Items listed in a dataset:
--------------------------------
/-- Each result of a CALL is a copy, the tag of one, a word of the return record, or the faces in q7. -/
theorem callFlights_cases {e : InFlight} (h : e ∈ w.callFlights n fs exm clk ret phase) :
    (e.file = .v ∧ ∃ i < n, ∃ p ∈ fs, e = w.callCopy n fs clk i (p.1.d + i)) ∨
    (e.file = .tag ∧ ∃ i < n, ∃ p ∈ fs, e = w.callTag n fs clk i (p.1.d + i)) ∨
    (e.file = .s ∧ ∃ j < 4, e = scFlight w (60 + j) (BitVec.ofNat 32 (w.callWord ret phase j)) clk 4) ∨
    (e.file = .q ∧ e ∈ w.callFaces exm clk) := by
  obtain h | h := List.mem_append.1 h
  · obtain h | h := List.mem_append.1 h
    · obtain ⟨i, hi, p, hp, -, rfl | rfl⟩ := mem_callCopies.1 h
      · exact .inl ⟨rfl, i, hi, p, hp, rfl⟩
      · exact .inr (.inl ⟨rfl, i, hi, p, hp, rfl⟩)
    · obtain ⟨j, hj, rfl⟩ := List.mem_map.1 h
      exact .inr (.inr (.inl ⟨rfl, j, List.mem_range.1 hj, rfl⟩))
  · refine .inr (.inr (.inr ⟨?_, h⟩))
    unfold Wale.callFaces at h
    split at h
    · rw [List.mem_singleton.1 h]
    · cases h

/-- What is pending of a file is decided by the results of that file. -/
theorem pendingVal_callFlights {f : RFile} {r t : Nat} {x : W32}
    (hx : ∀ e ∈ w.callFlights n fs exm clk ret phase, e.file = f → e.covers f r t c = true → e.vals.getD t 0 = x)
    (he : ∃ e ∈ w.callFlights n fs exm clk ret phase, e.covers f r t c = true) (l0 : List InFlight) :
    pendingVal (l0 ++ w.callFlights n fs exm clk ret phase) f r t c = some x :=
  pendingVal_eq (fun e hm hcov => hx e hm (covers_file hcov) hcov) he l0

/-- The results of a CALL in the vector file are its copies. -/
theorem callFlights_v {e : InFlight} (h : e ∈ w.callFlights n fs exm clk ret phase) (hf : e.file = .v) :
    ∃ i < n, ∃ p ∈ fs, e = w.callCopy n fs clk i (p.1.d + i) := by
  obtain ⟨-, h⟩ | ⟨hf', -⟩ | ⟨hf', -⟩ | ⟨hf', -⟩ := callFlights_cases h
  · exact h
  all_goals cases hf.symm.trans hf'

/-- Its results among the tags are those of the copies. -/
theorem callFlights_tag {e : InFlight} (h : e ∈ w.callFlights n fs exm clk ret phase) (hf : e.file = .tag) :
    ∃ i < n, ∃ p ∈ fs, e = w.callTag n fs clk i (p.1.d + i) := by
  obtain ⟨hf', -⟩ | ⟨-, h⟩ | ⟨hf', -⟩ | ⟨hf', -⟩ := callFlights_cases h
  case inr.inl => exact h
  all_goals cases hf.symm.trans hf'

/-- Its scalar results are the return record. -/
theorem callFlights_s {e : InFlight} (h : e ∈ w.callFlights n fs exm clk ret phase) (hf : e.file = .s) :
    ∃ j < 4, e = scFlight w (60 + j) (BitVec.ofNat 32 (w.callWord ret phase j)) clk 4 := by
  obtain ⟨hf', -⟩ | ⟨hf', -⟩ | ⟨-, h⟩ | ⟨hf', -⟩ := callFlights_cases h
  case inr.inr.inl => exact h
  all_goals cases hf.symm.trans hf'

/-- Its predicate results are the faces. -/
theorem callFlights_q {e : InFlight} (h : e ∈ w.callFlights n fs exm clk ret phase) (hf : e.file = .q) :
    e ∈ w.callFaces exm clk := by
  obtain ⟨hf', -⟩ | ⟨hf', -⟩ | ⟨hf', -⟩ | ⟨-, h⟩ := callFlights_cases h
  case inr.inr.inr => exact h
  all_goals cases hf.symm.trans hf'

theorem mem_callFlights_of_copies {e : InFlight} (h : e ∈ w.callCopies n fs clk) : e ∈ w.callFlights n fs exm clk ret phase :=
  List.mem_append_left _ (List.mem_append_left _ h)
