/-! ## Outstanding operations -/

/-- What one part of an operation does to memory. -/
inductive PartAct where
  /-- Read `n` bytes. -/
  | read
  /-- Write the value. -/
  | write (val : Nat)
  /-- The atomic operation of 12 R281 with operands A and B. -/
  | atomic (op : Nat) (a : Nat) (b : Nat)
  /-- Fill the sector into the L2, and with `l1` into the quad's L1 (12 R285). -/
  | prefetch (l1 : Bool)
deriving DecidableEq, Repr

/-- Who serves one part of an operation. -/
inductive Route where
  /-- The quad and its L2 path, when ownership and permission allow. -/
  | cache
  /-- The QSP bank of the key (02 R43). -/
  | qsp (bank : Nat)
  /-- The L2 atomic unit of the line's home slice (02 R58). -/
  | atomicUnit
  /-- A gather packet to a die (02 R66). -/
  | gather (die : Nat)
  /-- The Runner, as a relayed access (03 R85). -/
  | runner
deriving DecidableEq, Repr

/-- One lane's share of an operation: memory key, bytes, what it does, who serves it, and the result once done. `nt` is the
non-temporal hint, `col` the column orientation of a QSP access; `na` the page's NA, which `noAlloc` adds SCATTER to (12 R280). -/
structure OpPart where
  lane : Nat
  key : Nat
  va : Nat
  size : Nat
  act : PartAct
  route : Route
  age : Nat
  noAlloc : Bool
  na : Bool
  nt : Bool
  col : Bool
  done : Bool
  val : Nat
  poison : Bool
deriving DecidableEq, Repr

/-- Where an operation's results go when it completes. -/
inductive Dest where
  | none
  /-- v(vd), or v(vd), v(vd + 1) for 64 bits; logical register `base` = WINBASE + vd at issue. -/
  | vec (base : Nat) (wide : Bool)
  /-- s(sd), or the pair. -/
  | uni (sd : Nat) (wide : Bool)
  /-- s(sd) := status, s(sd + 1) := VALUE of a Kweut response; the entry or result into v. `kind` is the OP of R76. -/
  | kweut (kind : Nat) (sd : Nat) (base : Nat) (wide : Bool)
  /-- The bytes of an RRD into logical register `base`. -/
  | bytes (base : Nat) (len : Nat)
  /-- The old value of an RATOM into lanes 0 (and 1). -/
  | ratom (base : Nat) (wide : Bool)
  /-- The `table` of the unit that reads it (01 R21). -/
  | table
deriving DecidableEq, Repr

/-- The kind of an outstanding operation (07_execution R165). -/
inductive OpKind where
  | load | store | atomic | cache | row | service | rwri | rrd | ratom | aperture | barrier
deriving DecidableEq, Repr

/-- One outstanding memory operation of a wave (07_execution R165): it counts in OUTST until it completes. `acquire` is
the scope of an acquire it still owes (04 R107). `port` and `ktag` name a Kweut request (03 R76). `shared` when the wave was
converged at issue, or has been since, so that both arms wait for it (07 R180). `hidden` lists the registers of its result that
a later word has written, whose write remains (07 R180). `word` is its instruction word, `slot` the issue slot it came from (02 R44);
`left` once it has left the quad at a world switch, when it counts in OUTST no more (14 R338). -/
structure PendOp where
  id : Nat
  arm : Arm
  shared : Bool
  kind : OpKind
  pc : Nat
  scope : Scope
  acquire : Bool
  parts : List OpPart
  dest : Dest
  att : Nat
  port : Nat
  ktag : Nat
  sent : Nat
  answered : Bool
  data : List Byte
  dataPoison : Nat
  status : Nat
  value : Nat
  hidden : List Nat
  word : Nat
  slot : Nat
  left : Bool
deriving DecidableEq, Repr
--------------------------------
Restate word for word the lines above, beginning at the first one and ending at the line that carries "(e.file = .v".

__WRITTEN REPLY__.
/-- Each result of a CALL is a copy, the tag of one, a word of the return record, or the faces in q7. -/
theorem callFlights_cases {e : InFlight} (h : e ∈ w.callFlights n fs exm clk ret phase) :
    (e.file = .v ∧ ∃ i < n, ∃ p ∈ fs, e = w.callCopy n fs clk i (p.1.d + i)) ∨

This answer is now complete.